● **Your assignment**:
Going through the lines below, tally those that include "pathDead", and give only the number.

[Extracted data entries]
-- ==== Sys2Proof/Machine/Fabric.lean ====
section
/-! DEFINITION. Flits on links, their losses and notices (17, R414 to R417; 16, R406), landings at a home and the ports they
use (15, R371, R378), landing zones, commits and recalls (06, R170 to R173; 15, R362 to R364; 17, R424, R425), and what
DRAIN reports (17, R419 to R421). -/

namespace Sys2Proof.Machine

/-! ### Flits -/

def flitOf (s : State) (id : Nat) : Option Flit := s.flits.find? (fun f => f.id = id)
def modFlit (s : State) (id : Nat) (f : Flit → Flit) : State :=
  { s with flits := s.flits.map (fun x => if x.id = id then f x else x) }
/-- A flit and those that share its journey (R327). -/
def modJourney (s : State) (id : Nat) (f : Flit → Flit) : State :=
  { s with flits := s.flits.map (fun x => if x.lead = id then f x else x) }
def dropFlit (s : State) (id : Nat) : State := { s with flits := s.flits.filter (fun f => f.id ≠ id) }

/-- The landing events of a flit. -/
def landsFlit (id : Nat) : Ev → Bool
  | .instr (.stagedWriteLanding f) => f = id
  | .instr (.remoteRead f) => f = id
  | .instr (.ratomLanding f) => f = id
  | .instr (.reductionMerge f _) => f = id
  | .instr (.commitFlitLanding f) => f = id
  | .instr (.recallFlitLanding f) => f = id
  | .reply f => f = id
  | .streamArrive f => f = id
  | _ => false

/-- A poisoned or altered copy of bytes, by payload bit (R406, R414). -/
def flipByte (bit : Nat) (bs : List Byte) : List Byte :=
  (List.range bs.length).map (fun i => let b := bs.getD i 0; if i = bit / 8 then b ^^^ (1#8 <<< (bit % 8)) else b)

/-- An instance with one bit of one of its fields flipped, as `free` says. -/
def flipInst (free : Nat) (i : PassId) : PassId :=
  let b := 2 ^ (free / 5 % 16)
  match free % 5 with
  | 1 => { i with core := i.core ^^^ b }
  | 2 => { i with vid := i.vid ^^^ b }
  | 3 => { i with seg := i.seg ^^^ b }
  | _ => i

/-- A flit whose payload bit `bit` was flipped with its CRC recomputed (R406, ACT 3). Bytes stand in the payload in order.
DESIGN CHOICE (log entry 32): where a commit or recall keeps its fields in the payload (R414) is not stated, so the field and bit
hit, or none, follow the free value `free`; a request carries its address outside the payload. -/
def flipLoad (bit free : Nat) : Load → Load
  | .write ws bad e =>
    .write ((List.range ws.length).map (fun i =>
      let w := ws.getD i (0, 0)
      if i = bit / 8 then (w.1, w.2 ^^^ (1#8 <<< (bit % 8))) else w)) bad e
  | .slot n l bs bad => .slot n l (flipByte bit bs) bad
  | .piece op k bs bad => .piece op k (flipByte bit bs) bad
  | .merge op w es => .merge op w (es.map (fun e =>
      let o := 8 * (e.1 % 64)
      if o ≤ bit ∧ bit < o + 8 * w then (e.1, e.2 ^^^ (1#64 <<< (bit - o))) else e))
  | .atom a op w x y q => if bit < 64 then .atom a op w (x ^^^ (1#64 <<< bit)) y q else .atom a op w x y q
  | .reply q x b => if bit < 64 then .reply q (x ^^^ (1#64 <<< bit)) b else .reply q x b
  | .stream g op off bs => .stream g op off (flipByte bit bs)
  | .commit i n =>
    if free % 5 = 0 then .commit i (n ^^^ 2 ^ (free / 5 % 16)) else .commit (flipInst free i) n
  | .recall i => .recall (flipInst free i)
  | .readReq a w q => .readReq a w q

/-- Cores at the ends of a link (R20, R28, R32): of a Quayline lane, the gateway of its own package. -/
def linkCores (s : State) (n u : Nat) : List Nat :=
  let gate (e : Nat) : List Nat :=
    [mapNat s n (0xA980 + 8 * e + 2) 2, mapNat s n (0xA980 + 8 * e + 4) 2].filter (· < 384)
  if u < 2960 then
    let l := (u - 2304) / 82 * 48
    let k := (u - 2304) % 82
    if k < 42 then [l + k / 7 * 8 + k % 7, l + k / 7 * 8 + k % 7 + 1] else [l + (k - 42), l + (k - 42) + 8]
  else if u < 3152 then gate (u - 2960)
  else if u < 3200 then gate (192 + (u - 3152))
  else gate (248 + (u - 3200) / 8)

/-- Die layers with an end of a link (R406). -/
def linkEnds (s : State) (n u : Nat) : List Nat := dedup ((linkCores s n u).map (· / 48))

/-- One link injector meets a flit that crosses link `u` in direction `dir`: registers, and its action with bit and delay
when it acts (R406). -/
def linkInject (t : Tab Word) (k n u : Nat) (dir : Bool) : Tab Word × Option (Nat × Nat × Nat) :=
  let i := 8 * k + 2 * n
  let a := tabGet zeroAt t i
  let b := tabGet zeroAt t (i + 1)
  let act := fieldOf a 13 2
  let bit := fieldOf a 15 10
  let dly := fieldOf a 25 16
  let lim := fieldOf b 0 32
  if fieldOf a 63 1 = 0 ∨ fieldOf a 0 12 ≠ u ∨ (fieldOf a 12 1 = 1) ≠ (dir = true) ∨ lim = 0 ∨ (act = 3 ∧ 511 < bit) ∨
      (act = 2 ∧ dly = 0) then (t, none)
  else
    let cnt := fieldOf b 32 32 + 1
    let t := tabSet zeroAt t (i + 1) (withField b 32 32 cnt)
    if cnt = lim then (tabSet zeroAt t i (withField a 63 1 0), some (act, bit, dly)) else (t, none)

/-- All injectors of a link at one flit. -/
def linkInjectAll (s : State) (n u : Nat) (dir : Bool) : State × Option (Nat × Nat × Nat) :=
  let r := ((linkEnds s n u).flatMap (fun k => (List.range 4).map (fun j => (k, j)))).foldl (fun r e =>
    let q := linkInject r.1 e.1 e.2 u dir
    (q.1, r.2.orElse (fun _ => q.2))) ((pkgOf s n).linj, none)
  (modPkg s n (fun p => { p with linj := r.1 }), r.2)

/-! ### Notices (R417, R421) -/

/-- Lowest scope that encloses a core and a home (R37, R175). -/
def homeScope (g h : Nat) : Nat :=
  if isStack h then
    if (h - 2 ^ 20) / 8 ≠ g / 512 then 6 else if h % 8 / 4 = layerOf g / 4 then 4 else 5
  else enclosingScope [g, h]

/-- Has a link of the path died? -/
def pathDead (s : State) (p : List Hop) : Bool :=
  p.any (fun h => (pkgOf s (h.unit / 4096)).dead.contains (h.unit % 4096))

/-- Is the flit a commit, which concerns no piece? -/
def isCommit (f : Flit) : Bool := match f.load with
  | .commit .. => true
  | _ => false

/-- A notice about flit `f` is produced now (R417). It lands at the issuing core at the scheduled landing at the home plus the
way back, for returning data at the scheduled landing itself; one about no piece, after the way back; across a link that
has died, by the control lanes. A recall's operations are cancelled, and a notice about it would be discarded. -/
def produceNotice (s : State) (f : Flit) (reason : Nat) : State :=
  match f.ref with
  | none => s
  | some r =>
    let t := cnow s r.core
    let due := if pathDead s f.path then t + scopeHorizon s r.core (homeScope r.core r.home)
      else if isCommit f then t + f.lback
      else max t (t + f.land - cnow s f.core + (if f.home = r.core then 0 else f.lback))
    let n : Notice := ⟨s.seq, r, reason, if isCommit f && decide (reason ≤ 1) then some f else none⟩
    postAt { s with notes := s.notes ++ [n] } r.core due 9 none (.instr (.noticeLanding n.id))

/-- Has a DRAIN completed whose scope encloses the home (R421)? -/
def drainedAfter (c : Core) (g home : Nat) : Bool := c.drains.any (fun d => decide (homeScope g home ≤ d.2))

/-- Is the core stopped, or a failed peer of its partition (R373, R422)? -/
def hasFailed (s : State) (g : Nat) : Bool :=
  decide ((coreOf s g).run = .stopped) || (match partOfCore s g with
    | some p => namesCore (partOf s p).failed g
    | none => false)

/-- A lost commit is sent again by the control lanes (R425), unless its sender has failed: it lands within a horizon of its first
landing. -/
def sendAgain (s : State) (n : Notice) : State :=
  match (if hasFailed s n.ref.core then none else n.resend) with
  | none => s
  | some f =>
    let g := n.ref.core
    let t := cnow s g
    let h := max (t + 1) (f.land + bigHorizon s g)
    let at_ := t + 1 + Config.controlLanes s.fresh % (h - t)
    let s := { s with fresh := s.fresh + 1 }
    launchFlit s { f with id := s.seq, lead := s.seq, dep := t, land := at_, lanes := true, st := 0 }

● **Task response**:
2